Autoantibodies against SUMO1-DHX35 in long-COVID

  • Lorenz Thurner,
  • Natalie Fadle,
  • Evi Regitz,
  • Klaus-Dieter Preuss,
  • Frank Neumann,
  • Onur Cetin,
  • Claudia Schormann,
  • Marie-Christin Hoffmann,
  • Christian Herr,
  • Parastoo Kheiroddin,
  • Torben Millard Rixecker,
  • Robert Bals,
  • Sylviane Muller,
  • Bernhard Thurner,
  • Christoph Kessel,
  • Michael Kabesch,
  • Moritz Bewarder,
  • Kristina Heyne,
  • Christian Lensch,
  • Igor Age Kos

Journal volume & issue
Vol. 5
p. 100171

Abstract

Read online

Long COVID is a collection of symptoms as a late sequelae of SARS-CoV-2 infection.
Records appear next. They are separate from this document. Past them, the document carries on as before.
-- ==== Sys2Proof/Syntax.lean ====
section
/-!
DEFINITION. The instructions: one constructor for every row of spec/opcode_table.json, in the table's order.
Three kinds of row stand there: the indivisible steps of the device (95_what_each_step_holds), the 24-bit slot words of
a bundle (R69, R78), and the 32-bit micro-operations of a matrix engine (R206). A step's operands are the data that
reach it from outside; the place it acts on (core, context, engine, partition, die) is the cursor of the state.
-/
namespace Sys2Proof

/-- The guard of a slot word: bits N [23] and G [22:19] (R69). -/
structure Guard where
  n : Bool
  g : BitVec 4
  deriving DecidableEq, Repr

/-- The fields of a slot word but its destination: the guard and SRC [18:10] (R69). -/
structure Slot where
  gd : Guard
  src : BitVec 9
  deriving DecidableEq, Repr

/-- The slot classes of R73: slots 2 and 3 share class 2, slots 4 and 5 class 4. -/
inductive Cls where
  | c0 | c1 | c2 | c4 | c6 | c7
  deriving DecidableEq, Repr

/-- The class of slot j (R73). -/
def Cls.ofSlot (j : Nat) : Cls :=
  match j with
  | 0 => .c0 | 1 => .c1 | 2 => .c2 | 3 => .c2 | 4 => .c4 | 5 => .c4 | 6 => .c6 | _ => .c7

/-- The header word of a bundle (R68). -/
structure Header where
  rsv : BitVec 6
  imm : BitVec 2
  ops : BitVec 3
  c : Bool
  e : Bool
  s : Bool
  w : Bool
  f : Bool
  pm : BitVec 8
  deriving DecidableEq, Repr

/-- The rounding modes (R99): RNE, RTZ, RDN, RUP. -/
inductive Rm where
  | rne | rtz | rdn | rup
  deriving DecidableEq, Repr

/-- Junction temperature against the limits of R348: below 105 C, at or above 105 C, at or above 110 C. -/
inductive Thermal where
  | below105 | from105 | from110
  deriving DecidableEq, Repr

/-- A physical row: of the pool (0 to 12,799), or of the Larder (64 x slot + row) (R235, R237). -/
inductive RowRef where
  | pool (r : Nat)
  | larder (r : Nat)
  deriving DecidableEq, Repr

/-- A DRAM command an HBM4E controller issues, with its cause (R344); of the device's own, a refresh, or an activation or a burst of
the patrol or a test. -/
inductive DramCmd where
  | activate | readBurst | writeBurst | turnaround
  | overhead (burst : Option Bool)
  deriving DecidableEq, Repr

/-- The operations of a queue pair (R369). -/
inductive NetOp where
  | send | write | read
  | fetchAdd (add : W64)
  | cmpSwap (cmp swap : W64)
  deriving DecidableEq, Repr

/-- An access of a queue pair to its rings: address, bytes, write (R369). -/
structure RingAccess where
  va : W64
  len : Nat
  write : Bool
  deriving DecidableEq, Repr

/-- A work request or an inbound packet of a queue pair (R369, R370): the operation, the buffer in its partition's virtual space,
whether it comes from the network, on the unreliable datagram service, the bytes that the network brings, and the accesses of the
queue rings that it takes. -/
structure NetReq where
  qp : Nat
  op : NetOp
  va : W64
  len : Nat
  inbound : Bool
  ud : Bool := false
  data : List Byte
  rings : List RingAccess := []
  deriving DecidableEq, Repr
It often includes mental symptoms such as cognitive symptoms, persisting loss of smell and taste, in addition to exertional dyspnea. A role of various autoantibodies (autoAbs) has been postulated in long-COVID and is being further investigated. With the goal of identifying potentially unknown autoAbs, we screened plasma of patients with long COVID on in-house post-translationally modified protein macroarrays including citrullinated, SUMOylated and acetylated membranes. SUMO1ylated isoform DEAD/H (Asp-Glu-Ala-Asp/His) box helicase 35 (SUMO1-DHX35) was identified as only candidate antigen. In adult patients with long COVID, IgG autoAbs against SUMO1-DHX35 of IgG class were found in seven of 71 (9.8%) plasma samples, of IgM and IgG class in one of 69 (1.4%) samples, not in 200 healthy adult controls, not in 442 healthy children, and 146 children after SARS-CoV-2 infection. All autoAb-positive seven patients were female. AutoAb titers ranged between 200 to up to 400 By point mutagenesis and expression of FLAG-tagged mutants of DHX35 in HEK293 cells, and subsequent SUMOylation of purified constructs, lysine 53 was identified as a unique, never yet identified, SUMOylation site. The autoAbs had no reactivity against the non-SUMO1ylated mutant (K53R) of DHX35. To summarize, autoAbs against SUMO1-DHX35 were identified in adult female patients with long-COVID. Further studies are needed to verify the frequency of occurrence. The function of DHX35 has not yet been determined and there is no available information in relation to disease implication. The molecular mechanism causing the SUMOylation, the potential functional consequences of this post-translational modification on DHX35, and a potential pathogenicity of the autoAbs against SUMO1-DHX35 in COVID-19 and other possible contexts remain to be elucidated.